Ich erlebe andere im
Kontakt mit mir oft so, dass sich diese mir gegenüber so verhalten,
dass......................................................................................................................................
Andere sagen, dass
sie mein Verhalten häufig so erleben,
dass........................................
.............................................................................................................................................
Andere erleben sich
selbst häufig so im Kontakt mit mir,
dass............................................

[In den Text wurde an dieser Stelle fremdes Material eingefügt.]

-- ==== Sys2Proof/Machine/Handler.lean ====
section
/-! DEFINITION. CYCLE, one invocation of the per-cycle handler, and BOUNDARY, the end of a hardware cycle
(44_cycle_handler.md). -/

namespace Sys2Proof.Machine

/-- CYCLE LF (44_cycle_handler.md R99): refused while PEND = 0 (R100), else steps 1 to 7 as one step. Outside the index
and counter ranges of INV, and over a table without the entry step 6 reads, the spec admits no run, and the operation is
refused with the reason the spec names for that run (60_exceptions.md R118; DEDUCED, log 11). -/
def execCycle (lf : Bool) (s : State) : Host.Outcome State Fault Refusal :=
  gateStarted s fun s =>
    if s.pend then
      if generatorInRange s then
        match advance lf (dutyUpdate s) with
        | some t => .next (acknowledgeCycle t)
        | none => .next (refuse .badConfig s)
      else .next (refuse .badStart s)
    else .next (refuse .notPending s)

/-- BOUNDARY (44_cycle_handler.md R103): a deadline miss where PEND = 1 (60_exceptions.md R114), else the commit where
CREQ = 1 (R104), then the signal. CREQ = 1 over an unwritten buffer is outside INV (10_state.md R37; DEDUCED, log 11). -/
def execBoundary (s : State) : Host.Outcome State Fault Refusal :=
  gateStarted s fun s =>
    if s.pend then .next (raise .deadline s)
    else if s.creq then
      match s.priBuf, s.secBuf with
      | some p, some q => .next (signalCycle (commitPair p q s))
      | _, _ => .next (refuse .badStart s)
    else .next (signalCycle s)

end Sys2Proof.Machine
end

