-- ==== Sys2Proof/Tests/Slice0.lean ====
section
/-! SUPPORT. The model's own tests. Expected values come from spec/95_test_vectors.md (W, V and P numbers), from
30_encoding.md R70, or from words written out from R58 to R64. Then, for each statement with hypotheses, a concrete state
and operands that meet all of them together. -/

namespace Sys2Proof.Tests

open Sys2Proof Sys2Proof.Machine

/-! ### Decoding (V1, R70), words written bit by bit -/

theorem test_decode_reset : decode 0b0001000000000000 = .instr .reset := by decide
theorem test_decode_boundary : decode 0b0010000000000000 = .instr .boundary := by decide
theorem test_decode_cycle_high : decode 0b0011000000000000 = .instr (.cycle false) := by decide
theorem test_decode_cycle_low : decode 0b0011000000000001 = .instr (.cycle true) := by decide
theorem test_decode_lookup_first : decode 0b0100000000000000 = .instr (.lookup 0) := by decide
theorem test_decode_lookup_385 : decode 0b0100000110000001 = .instr (.lookup 385) := by decide
theorem test_decode_lookup_last : decode 0b0100111111111111 = .instr (.lookup 4095) := by decide
theorem test_reserved_reset_argument : decode 0x1800 = .reserved .noOperandFormat := by decide
theorem test_reserved_boundary_argument : decode 0x2001 = .reserved .noOperandFormat := by decide
theorem test_reserved_cycle_bit1 : decode 0x3002 = .reserved .cycleFormat := by decide
theorem test_reserved_cycle_bit11 : decode 0x3801 = .reserved .cycleFormat := by decide
theorem test_reserved_opcodes :
    decode 0x0000 = .reserved .opcode ∧ decode 0x0FFF = .reserved .opcode ∧ decode 0x5000 = .reserved .opcode ∧
      decode 0xF123 = .reserved .opcode := by decide
theorem test_encode_lookup_193 : encode (.lookup 193) = 0x40C1 := by decide
theorem test_decodeTableWord : decodeTableWord 16 0x4182 = some (.lookup 386) := by decide

/-! ### The assembler and its check (R68, R69) -/

theorem test_wellFormed_refuses_cycle_2 : (AsmLine.cycle 2).wellFormed = false := by decide
theorem test_wellFormed_refuses_lookup_4096 : (AsmLine.lookup 4096).wellFormed = false := by decide
theorem test_wellFormed_refuses_tick_2 : (AsmLine.tick 2).wellFormed = false := by decide
theorem test_wellFormed_refuses_run_2 : (AsmLine.run 3 2).wellFormed = false := by decide
theorem test_wellFormed_accepts_edges :
    (AsmLine.cycle 1).wellFormed = true ∧ (AsmLine.lookup 4095).wellFormed = true := by decide
theorem test_assemble_run : assemble (.run 2 1) = some [0x2000, 0x3001, 0x2000, 0x3001] := by decide
theorem test_assemble_rejects : assemble (.lookup 4096) = none ∧ assemble (.cycle 2) = none := by decide
theorem test_parse_lookup :
    parseLine ['l', 'o', 'o', 'k', 'u', 'p', ' ', '0', 'x', 'C', '1', ' ', ';', ' ', 'x'] =
      some (some (.lookup 193)) := by decide
theorem test_parse_run :
    parseLine ['r', 'u', 'n', ' ', '7', ',', ' ', '1'] = some (some (.run 7 1)) := by decide
theorem test_parse_rejects :
    parseLine ['c', 'y', 'c', 'l', 'e', ' ', '2'] = none ∧ parseLine ['R', 'E', 'S', 'E', 'T'] = none := by decide

/-! ### The configuration check: TOY of 95_test_vectors.md section 2, and each constraint of R9 failed alone -/

/-- The test configuration TOY: L = 6, R = 2. -/
def toy : Config where
  L := 6
  R := 2
  SW := 8
  DW := 8
  IW := 9
  CW := 8
  table := [128, 238, 238, 127, 17, 17]
  law := .onesComplement
  fLow := 50
  fHigh := 75
  cycleLen := 1

theorem test_toy_ok : toy.ok = true := by decide
theorem test_config_odd_length : ({ toy with L := 5, table := [128, 238, 238, 127, 17] } : Config).lengthOk = false := by
  decide
theorem test_config_zero_length : ({ toy with L := 0, table := [] } : Config).ok = false := by decide
theorem test_config_long_table : ({ toy with L := 4098 } : Config).lengthOk = false := by decide
theorem test_config_zero_reload : ({ toy with R := 0 } : Config).ok = false := by decide
theorem test_config_wide_reload : ({ toy with R := 256 } : Config).ok = false := by decide
theorem test_config_asymmetric : ({ toy with table := [128, 238, 238, 127, 17, 18] } : Config).ok = false := by decide
theorem test_config_narrow_index : ({ toy with IW := 2 } : Config).ok = false := by decide
theorem test_config_sample_width : ({ toy with SW := 9 } : Config).ok = false := by decide
theorem test_config_duration_width : ({ toy with DW := 7 } : Config).ok = false := by decide
theorem test_config_missing_entry : ({ toy with table := [128, 238, 238, 127, 17] } : Config).ok = false := by decide

/-! ### Single steps -/

/-- A started TOY state as RESET leaves it (V7.1), with no operation waiting. -/
def toyStart : State where
  cfg := toy
  idx := 0
  smp := 128
  cnt := 2
  pend := false
  priBuf := none
  secBuf := none
  creq := false
  priAct := none
  secAct := none
  tdata := none
  fault := none
  refused := none
  started := true
  ops := []

/-- An invocation is owed. -/
def toyPend : State := { toyStart with pend := true }

/-- An invocation is owed at index 1 with the counter at 1 (V5.2). -/
def toySkip : State := { toyStart with idx := 1, smp := 238, cnt := 1, pend := true }

/-- A commit is requested (V6.2). -/
def toyCommit : State := { toyStart with creq := true, priBuf := some 128, secBuf := some 127 }

/-- Before RESET, with arbitrary contents. -/
def toyOff : State := { toyStart with idx := 9, smp := 3, cnt := 0, pend := true, tdata := some 7, started := false }

/-- The next state of an outcome. -/
def nextOf : Host.Outcome State Fault Refusal → Option State
  | .next t => some t
  | _ => none

/-- V5.1. -/
theorem test_cycle_low :
    nextOf (exec (.cycle true) toyPend) =
      some { toyStart with priBuf := some 128, secBuf := some 127, creq := true, idx := 1, smp := 238 } := by decide

/-- V5.2: the skip drops `T[2]`. -/
theorem test_cycle_skip :
    nextOf (exec (.cycle false) toySkip) =
      some { toyStart with priBuf := some 238, secBuf := some 17, creq := true, idx := 3, cnt := 2, smp := 127 } := by
  decide

/-- V6.2. -/
theorem test_boundary_commit :
    nextOf (exec .boundary toyCommit) =
      some { toyCommit with priAct := some 128, secAct := some 127, creq := false, pend := true } := by decide

/-- V6.3. -/
theorem test_boundary_deadline :
    nextOf (exec .boundary { toyCommit with pend := true }) =
      some { toyCommit with pend := true, fault := some .deadline } := by decide

/-- V2: `lookup 5`. -/
theorem test_lookup_last : nextOf (exec (.lookup 5) toyStart) = some { toyStart with tdata := some 17 } := by decide

/-- V2: `lookup 6` faults; TDATA is unchanged. -/
theorem test_lookup_out_of_range :
    nextOf (exec (.lookup 6) { toyStart with tdata := some 1 }) =
      some { toyStart with tdata := some 1, fault := some (.index 6) } := by decide

/-- V7.1. -/
theorem test_reset : nextOf (exec .reset toyOff) = some toyStart := by decide
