-- ==== Sys2Proof/WellFormed.lean ====
section
/-! DEFINITION. What the spec requires of an instruction's operands (R72, R105, R182) and of the parameter record
(R8, R75). Neither is checked by the block itself but for the bound of `CHECKSUM`; they are the premises of claims. -/

namespace Sys2Proof

/-- The operands of an instruction are ones the spec gives an effect of its own: a register offset is a multiple of 4
(R72, U6) and a checksum range lies inside one buffer slot (R105, R182). -/
def Instr.wf : Instr → Bool
  | .findDevice => true
  | .init => true
  | .sendEcho _ => true
  | .checkReply => true
  | .readReg off => off.toNat % 4 == 0
  | .writeReg off _ => off.toNat % 4 == 0
  | .delay _ => true
  | .fence => true
  | .checksum start len => decide (start.toNat + len.toNat ≤ 2048)
  | .buildFrame _ => true

/-- A run of bytes of physical memory. -/
structure Region where
  base : Addr
  size : Nat
  deriving DecidableEq, Repr

/-- The address lies in the region. -/
abbrev Region.has (r : Region) (a : Nat) : Prop := r.base.toNat ≤ a ∧ a < r.base.toNat + r.size

/-- Two regions have no byte in common (R75). -/
abbrev Region.disjoint (r q : Region) : Prop :=
  r.base.toNat + r.size ≤ q.base.toNat ∨ q.base.toNat + q.size ≤ r.base.toNat

/-- The TX descriptor array (R75). -/
def Cfg.txDescRegion (c : Cfg) : Region := ⟨c.txDescBase, 128⟩
/-- The RX descriptor array (R75). -/
def Cfg.rxDescRegion (c : Cfg) : Region := ⟨c.rxDescBase, 128⟩
/-- The TX packet-buffer pool (R75). -/
def Cfg.txBufRegion (c : Cfg) : Region := ⟨c.txBufBase, 16384⟩
/-- The RX packet-buffer pool (R75). -/
def Cfg.rxBufRegion (c : Cfg) : Region := ⟨c.rxBufBase, 16384⟩

/-- The four static regions, the only ordinary memory the spec says exists (R75). -/
def Cfg.regions (c : Cfg) : List Region :=
  [c.txDescRegion, c.rxDescRegion, c.txBufRegion, c.rxBufRegion]

/-- The address is a byte of one of the four regions. -/
abbrev Cfg.inRam (c : Cfg) (a : Nat) : Prop := ∃ r ∈ c.regions, r.has a

/-- A mask of exactly one bit. -/
abbrev oneBit (m : Word) : Prop := m ≠ 0 ∧ m &&& (m - 1) = 0

/-- The constraints of R8 on the PCI identifiers, offsets and command bits. -/
abbrev Cfg.pciOk (c : Cfg) : Prop :=
  c.pciVendorId ≠ 0 ∧ c.pciVendorId ≠ 0xFFFF ∧
  c.pciIdOff.toNat % 4 = 0 ∧ c.pciCmdOff.toNat % 4 = 0 ∧ c.pciBar0Off.toNat % 4 = 0 ∧
  c.pciIdOff ≠ c.pciCmdOff ∧ c.pciIdOff ≠ c.pciBar0Off ∧ c.pciCmdOff ≠ c.pciBar0Off ∧
  oneBit c.pciCmdMse ∧ oneBit c.pciCmdBme ∧ c.pciCmdMse ≠ c.pciCmdBme

/-- Register offsets are multiples of 4 and pairwise distinct (R8). -/
abbrev Cfg.regsOk (c : Cfg) : Prop :=
  (∀ r ∈ allRegs, (c.offset r).toNat % 4 = 0) ∧ (allRegs.map c.offset).Nodup

/-- `CTRL_RST` is one bit, `TX_POLL_MAX` at least 1, the diagnostic line ASCII (R8). -/
abbrev Cfg.valuesOk (c : Cfg) : Prop :=
  oneBit c.ctrlRst ∧ 1 ≤ c.txPollMax ∧ ∀ b ∈ c.msgTxTimeout, b.toNat < 128

/-- The four regions are pairwise disjoint, none wraps past 2^64, and the descriptor bases are multiples of 16 (R75). -/
abbrev Cfg.regionsOk (c : Cfg) : Prop :=
  c.regions.Pairwise Region.disjoint ∧ (∀ r ∈ c.regions, r.base.toNat + r.size ≤ 2 ^ 64) ∧
  c.txDescBase.toNat % 16 = 0 ∧ c.rxDescBase.toNat % 16 = 0

/-- A parameter record that meets the constraints of R8 and R75 (U16: any other is excluded). -/
abbrev Cfg.WF (c : Cfg) : Prop := c.pciOk ∧ c.regsOk ∧ c.valuesOk ∧ c.regionsOk

/-- No named register of the window that starts at `base` overlaps one of the four regions (R75: "none overlaps the
MMIO window"; the size of the window is not given, so the named registers stand for it). -/
abbrev Cfg.windowClear (c : Cfg) (base : Word) : Prop :=
  ∀ r ∈ allRegs, ∀ q ∈ c.regions,
    base.toNat + (c.offset r).toNat + 4 ≤ q.base.toNat ∨
    q.base.toNat + q.size ≤ base.toNat + (c.offset r).toNat

end Sys2Proof
end

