-- ==== Sys2Proof/Machine/FrameBuilder.lean ====
section
/-! DEFINITION. The checksum engine and the frame builder: CHECKSUM and BUILD_FRAME (R180 to R187). -/

namespace Sys2Proof.Machine

/-- The bytes of a range of the TX slot `s.tx_tail`, read ascending (R182). -/
def State.checksumBytes (s : State) (start len : Nat) : List Byte × State :=
  s.readBytes (txBuf s.cfg (slotOf s.txTail) + BitVec.ofNat 64 start) len

/-- The engine's work on an accepted range: the reads and the response (R182). -/
def State.runChecksum (s : State) (start len : Nat) : State :=
  (s.checksumBytes start len).2.respond
    (responseOf true ((cksum (s.checksumBytes start len).1).setWidth 32))

/-- `CHECKSUM start, len` (R182): refused when the range does not lie in the slot. -/
def execChecksum (start len : Word) (s : State) : Host.Outcome State Fault Refusal :=
  .next (if start.toNat + len.toNat > Config.bufSize then s.refuse else s.runChecksum start.toNat len.toNat)

/-- Compute the checksum of `len` bytes of the slot from byte `start` and write it, high byte first, at byte `field`
(R185). -/
def State.insertChecksum (s : State) (b : Addr) (start len field : Nat) : State :=
  let r := s.readBytes (b + BitVec.ofNat 64 start) len
  (r.2.memWrite (b + BitVec.ofNat 64 field) 1 ((hiByte (cksum r.1)).setWidth 64)).memWrite
    (b + BitVec.ofNat 64 (field + 1)) 1 ((loByte (cksum r.1)).setWidth 64)

/-- Build the frame of a sequence number into the TX slot `s.tx_tail` (R185). -/
def State.buildFrame (s : State) (seq : Half) : State :=
  ((s.writeBytes (txBuf s.cfg (slotOf s.txTail)) (rawFrame s.cfg s.mac seq)).insertChecksum
    (txBuf s.cfg (slotOf s.txTail)) 14 20 24).insertChecksum (txBuf s.cfg (slotOf s.txTail)) 34 64 36

/-- `BUILD_FRAME seq` (R185). -/
def execBuildFrame (seq : Half) (s : State) : Host.Outcome State Fault Refusal :=
  .next ((s.buildFrame seq).respond (responseOf true (BitVec.ofNat 32 Config.frameLen)))

end Sys2Proof.Machine
end

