-- ==== Sys2Proof/Certificates/Slice0/Obligations.lean ====
section
/-! DEFINITION. The statements for the provers. Each is about every state, every parameter record that meets the
constraints it names, and every behaviour of the environment unless it says that the controller is silent. -/

open Sys2Proof Sys2Proof.Machine

/-! ## Reset, the step and the command port -/

/-- R250: what block reset leaves, and that the block then waits for a command. The parameter record of the reset state
is free (assumption 1). -/
def Obligations.BlockResetLeavesSessionZeroAndWaits : Prop :=
  State.reset.base = 0 ∧ State.reset.txTail = 0 ∧ State.reset.rxTail = 0 ∧
  State.reset.mac = State.reset.cfg.macAddr ∧ State.reset.phase = .disabled ∧ State.reset.response = none ∧
  State.reset.events = [] ∧
  ∃ t, step State.reset = .next t ∧ KeepsSession State.reset t ∧ t.response = none ∧ t.events = []

/-- The machine's invariant holds at reset. That both enable bits are set then is the model's choice of a reset value
(assumption 8), and that no frame waits or is on its way, which makes the bounds on frames hold, is its choice too
(assumption 7). -/
def Obligations.InvariantHoldsAtReset : Prop := State.reset.Inv

/-- The machine's invariant is kept by every step, from every state that has it: cursors below 8, `s.mac` the constant,
`s.base` with its low four bits 0, memory in canonical form, every register access directly followed by a fence, both
enable bits set in the PCI command register (that a device reset leaves them set is the model's choice, assumption 43), and
every frame that waits or is on its way into a slot within R89's bounds. -/
def Obligations.EveryStepKeepsInvariant : Prop :=
  ∀ s t, s.Inv → step s = .next t → t.Inv

/-- A step runs the instruction that the command on the port decodes to, in the state with that command taken (that a
step is a whole command is the model's choice, assumption 15). -/
def Obligations.StepRunsDecodedCommand : Prop :=
  ∀ (s : State) (c : Command) (rest : List Command) (i : Instr),
    s.caller = c :: rest → decode c = .ok i → step s = exec i { s with caller := rest }

/-- A presented table word runs as the very next step (how a program comes to run is the model's choice, assumption
13). -/
def Obligations.PresentedWordRunsNext : Prop :=
  ∀ (s : State) (nbits w : Nat) (i : Instr), decodeTableWord nbits w = some i →
    step (s.withFetchWord nbits w) = exec i { s with caller := s.caller.tail }

/-- R105: an illegal command is refused with `err = 1, ok = 0, value = 0`, no event and no other change. -/
def Obligations.IllegalCommandIsRefused : Prop :=
  ∀ (s : State) (c : Command) (rest : List Command), s.caller = c :: rest →
    (c.cw.toNat / 2 ^ 24 ∉ [0x01, 0x02, 0x03, 0x04, 0x10, 0x11, 0x12, 0x13, 0x18, 0x19] ∨
      c.cw.toNat / 2 ^ 16 % 256 ≠ 0 ∨
      (c.cw.toNat % 2 ^ 16 ≠ 0 ∧ c.cw.toNat / 2 ^ 24 ≠ 0x03 ∧ c.cw.toNat / 2 ^ 24 ≠ 0x19) ∨
      (c.cw.toNat / 2 ^ 24 = 0x18 ∧ c.a0.toNat + c.a1.toNat > 2048)) →
    step s = .next { s with caller := rest, response := some ⟨true, false, 0⟩ }

/-- No step faults, which holds by the type (the spec has no fault, assumption 26); a step is refused only at a register
access whose offset is not a multiple of 4 (that this is a refusal of the model, and that an access outside the window
is none, is the model's reading: assumptions 14 and 10). -/
def Obligations.NoFaultAndOnlyMisalignedRefused : Prop :=
  ∀ s : State, (∀ f, step s ≠ .fault f) ∧
    ∀ r, step s = .refused r → r = .misalignedRegisterOffset ∧
      ∃ c rest, s.caller = c :: rest ∧
        ((∃ off, decode c = .ok (.readReg off) ∧ off.toNat % 4 ≠ 0) ∨
         (∃ off v, decode c = .ok (.writeReg off v) ∧ off.toNat % 4 ≠ 0))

.............................................................................................................................................
Setzen Sie
diese unterschiedlichen Erlebnisweisen zu einem Gesamtbild zusammen, das
mögliche Konflikte verdeutlicht.
.............................................................................................................................................
.............................................................................................................................................
.............................................................................................................................................
.............................................................................................................................................
Beispiel: Ich erlebe
mich in einer versorgenden, helfenden Haltung, die mich überfordert. Ich
beschuldige andere wegen ihrer Ansprüche und ihrer Ignoranz. Offenbar
merke ich nicht, dass ich dabei andere bestimme. Diese ziehen sich zurück,
was bei mir zu vermehrtem Anklammern führt.